On Sunday 8/8 the Xen Community lost one of its pioneers and staunch supporters, Alex Vasilevsky, to Cancer.  Alex was founder of Virtual Iron, which started out with a proprietary hypervisor and switched to using Xen in its later product releases.   When Virtual Iron was sold to Oracle (to become the core of what is now OracleVM), Alex founded Virtual Computer Inc., a vendor of virtual desktop solutions.
When I first met Alex, it was on the trade floor of Linux World in Boston, in mid 2005.  Virtual Iron was still developing its proprietary hypervisor, and Xen was just a hot open source community project with a fledgling startup being built around it.  So, notionally, Alex representing the proprietary world, and I represented the “threat” of the open source world – you’d have imagined that we would manage little more than a terse exchange to acknowledge our enmity. But Alex, an incredibly warm and open man, took me aside and told me that he thought that Xen had a great future. He wanted to know everything, including how he and his team could contribute to Xen. He said “Even though we may compete in the market, I hope we can be friends,” and indeed that was what we became.  Alex and crew switched to using Xen some time later, and were wholly committed to Xen.org and the future of this community – and even though our products still competed in the market we remained friends and he played an important role in guiding the development and charter of xen.org.  He and his team made important contributions to the runtime infrastructure of Xen, improving device models, management and stability. They threw a huge amount of effort into testing and bug fixing.  And in the wonderful spirit of open source, those contributions live on, and always will, in the Xen code base, and in the products of all that use Xen – from Amazon Web Services to OracleVM, and to Citrix XenServer and many more.
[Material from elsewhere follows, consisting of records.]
/-! Dev.setBank -/

@[simp] theorem Dev.setBank_tim (d : Dev) (n : Nat) (b : SBank) : (d.setBank n b).tim = d.tim := rfl
@[simp] theorem Dev.setBank_trj (d : Dev) (n : Nat) (b : SBank) : (d.setBank n b).trj = d.trj := rfl
@[simp] theorem Dev.setBank_flt (d : Dev) (n : Nat) (b : SBank) : (d.setBank n b).flt = d.flt := rfl
@[simp] theorem Dev.setBank_law (d : Dev) (n : Nat) (b : SBank) : (d.setBank n b).law = d.law := rfl
@[simp] theorem Dev.setBank_sch (d : Dev) (n : Nat) (b : SBank) : (d.setBank n b).sch = d.sch := rfl
@[simp] theorem Dev.setBank_rnd (d : Dev) (n : Nat) (b : SBank) : (d.setBank n b).rnd = d.rnd := rfl
@[simp] theorem Dev.setBank_cnv (d : Dev) (n : Nat) (b : SBank) : (d.setBank n b).cnv = d.cnv := rfl
@[simp] theorem Dev.setBank_out (d : Dev) (n : Nat) (b : SBank) : (d.setBank n b).out = d.out := rfl
@[simp] theorem Dev.setBank_net (d : Dev) (n : Nat) (b : SBank) : (d.setBank n b).net = d.net := rfl
@[simp] theorem Dev.setBank_str (d : Dev) (n : Nat) (b : SBank) : (d.setBank n b).str = d.str := rfl
@[simp] theorem Dev.setBank_sap (d : Dev) (n : Nat) (b : SBank) : (d.setBank n b).sap = d.sap := rfl
@[simp] theorem Dev.setBank_drc (d : Dev) (n : Nat) (b : SBank) : (d.setBank n b).drc = d.drc := rfl
@[simp] theorem Dev.setBank_hst (d : Dev) (n : Nat) (b : SBank) : (d.setBank n b).hst = d.hst := rfl
@[simp] theorem Dev.setBank_pair (d : Dev) (n : Nat) (b : SBank) : (d.setBank n b).pair = d.pair := rfl
@[simp] theorem Dev.setBank_hlt (d : Dev) (n : Nat) (b : SBank) : (d.setBank n b).hlt = d.hlt := rfl
@[simp] theorem Dev.setBank_pwr (d : Dev) (n : Nat) (b : SBank) : (d.setBank n b).pwr = d.pwr := rfl
@[simp] theorem Dev.setBank_boot (d : Dev) (n : Nat) (b : SBank) : (d.setBank n b).boot = d.boot := rfl
@[simp] theorem Dev.setBank_store (d : Dev) (n : Nat) (b : SBank) : (d.setBank n b).store = d.store := rfl
@[simp] theorem Dev.setBank_units (d : Dev) (n : Nat) (b : SBank) : (d.setBank n b).units = d.units := rfl
@[simp] theorem Dev.setBank_runs (d : Dev) (n : Nat) (b : SBank) : (d.setBank n b).runs = d.runs := rfl
@[simp] theorem Dev.setBank_rate (d : Dev) (n : Nat) (b : SBank) : (d.setBank n b).rate = d.rate := rfl
@[simp] theorem Dev.setBank_undo (d : Dev) (n : Nat) (b : SBank) : (d.setBank n b).undo = d.undo := rfl
@[simp] theorem Dev.setBank_free (d : Dev) (n : Nat) (b : SBank) : (d.setBank n b).free = d.free := rfl
@[simp] theorem Dev.setBank_mboxClear (d : Dev) (n : Nat) (b : SBank) : (d.setBank n b).mboxClear = d.mboxClear := rfl
@[simp] theorem Dev.setBank_bank (d : Dev) (n : Nat) (b : SBank) : (d.setBank n b).bank n = b := tget_tput_self _ _ _ _
theorem Dev.setBank_bank_other (d : Dev) {i j : Nat} (x : SBank) (h : j ≠ i) : (d.setBank i x).bank j = d.bank j := tget_tput_other _ _ _ h

/-! Dev.setObj -/

@[simp] theorem Dev.setObj_tim (d : Dev) (o : Nat) (x : Obj) : (d.setObj o x).tim = d.tim := rfl
@[simp] theorem Dev.setObj_flt (d : Dev) (o : Nat) (x : Obj) : (d.setObj o x).flt = d.flt := rfl
@[simp] theorem Dev.setObj_law (d : Dev) (o : Nat) (x : Obj) : (d.setObj o x).law = d.law := rfl
@[simp] theorem Dev.setObj_sch (d : Dev) (o : Nat) (x : Obj) : (d.setObj o x).sch = d.sch := rfl
@[simp] theorem Dev.setObj_rnd (d : Dev) (o : Nat) (x : Obj) : (d.setObj o x).rnd = d.rnd := rfl
@[simp] theorem Dev.setObj_cnv (d : Dev) (o : Nat) (x : Obj) : (d.setObj o x).cnv = d.cnv := rfl
@[simp] theorem Dev.setObj_out (d : Dev) (o : Nat) (x : Obj) : (d.setObj o x).out = d.out := rfl
@[simp] theorem Dev.setObj_net (d : Dev) (o : Nat) (x : Obj) : (d.setObj o x).net = d.net := rfl
@[simp] theorem Dev.setObj_str (d : Dev) (o : Nat) (x : Obj) : (d.setObj o x).str = d.str := rfl
@[simp] theorem Dev.setObj_sap (d : Dev) (o : Nat) (x : Obj) : (d.setObj o x).sap = d.sap := rfl
@[simp] theorem Dev.setObj_scb (d : Dev) (o : Nat) (x : Obj) : (d.setObj o x).scb = d.scb := rfl
@[simp] theorem Dev.setObj_drc (d : Dev) (o : Nat) (x : Obj) : (d.setObj o x).drc = d.drc := rfl
@[simp] theorem Dev.setObj_hst (d : Dev) (o : Nat) (x : Obj) : (d.setObj o x).hst = d.hst := rfl
@[simp] theorem Dev.setObj_pair (d : Dev) (o : Nat) (x : Obj) : (d.setObj o x).pair = d.pair := rfl
@[simp] theorem Dev.setObj_hlt (d : Dev) (o : Nat) (x : Obj) : (d.setObj o x).hlt = d.hlt := rfl
@[simp] theorem Dev.setObj_pwr (d : Dev) (o : Nat) (x : Obj) : (d.setObj o x).pwr = d.pwr := rfl
@[simp] theorem Dev.setObj_boot (d : Dev) (o : Nat) (x : Obj) : (d.setObj o x).boot = d.boot := rfl
@[simp] theorem Dev.setObj_store (d : Dev) (o : Nat) (x : Obj) : (d.setObj o x).store = d.store := rfl
@[simp] theorem Dev.setObj_units (d : Dev) (o : Nat) (x : Obj) : (d.setObj o x).units = d.units := rfl
@[simp] theorem Dev.setObj_runs (d : Dev) (o : Nat) (x : Obj) : (d.setObj o x).runs = d.runs := rfl
@[simp] theorem Dev.setObj_rate (d : Dev) (o : Nat) (x : Obj) : (d.setObj o x).rate = d.rate := rfl
@[simp] theorem Dev.setObj_undo (d : Dev) (o : Nat) (x : Obj) : (d.setObj o x).undo = d.undo := rfl
@[simp] theorem Dev.setObj_free (d : Dev) (o : Nat) (x : Obj) : (d.setObj o x).free = d.free := rfl
@[simp] theorem Dev.setObj_mboxClear (d : Dev) (o : Nat) (x : Obj) : (d.setObj o x).mboxClear = d.mboxClear := rfl
@[simp] theorem Dev.setObj_obj (d : Dev) (o : Nat) (x : Obj) : (d.setObj o x).obj o = x := tget_tput_self _ _ _ _
theorem Dev.setObj_obj_other (d : Dev) {i j : Nat} (x : Obj) (h : j ≠ i) : (d.setObj i x).obj j = d.obj j := tget_tput_other _ _ _ h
In the summer of 2007, Alex had a vision that virtualization and client-side hypervisors could solve the age-old problem of managing Windows based PC’s. In December of that year, Alex co-founded Virtual Computer Inc. with the goal of making windows more manageable, more reliable and more secure while enhancing the end-user’s computing experience. Two and a half years later, that vision is alive and well and in the market in the form of Virtual Computer’s product called NxTop. This award winning product and its future revisions are a testimony to Alex’s entrepreneurship and vision that he brought to Boston area startups for the last 27 years. NxTop uses Xen as a type-1 client hypervisor to deliver a paradigm shift in the delivery of virtual desktops.  The VCI team is a community development partner for the Xen Client Initiative.
Alex was a great innovator, an award winning scientist and entrepreneur, and most importantly a good father and husband,  and a trusted friend. He will be missed. We in the Xen community owe him a debt of gratitude for his vision, contributions, and hard work. Even as he began to lose his fight against Cancer, Alex remained committed to his company and community because he passionately believed in its potential and the opportunity it offered to his family.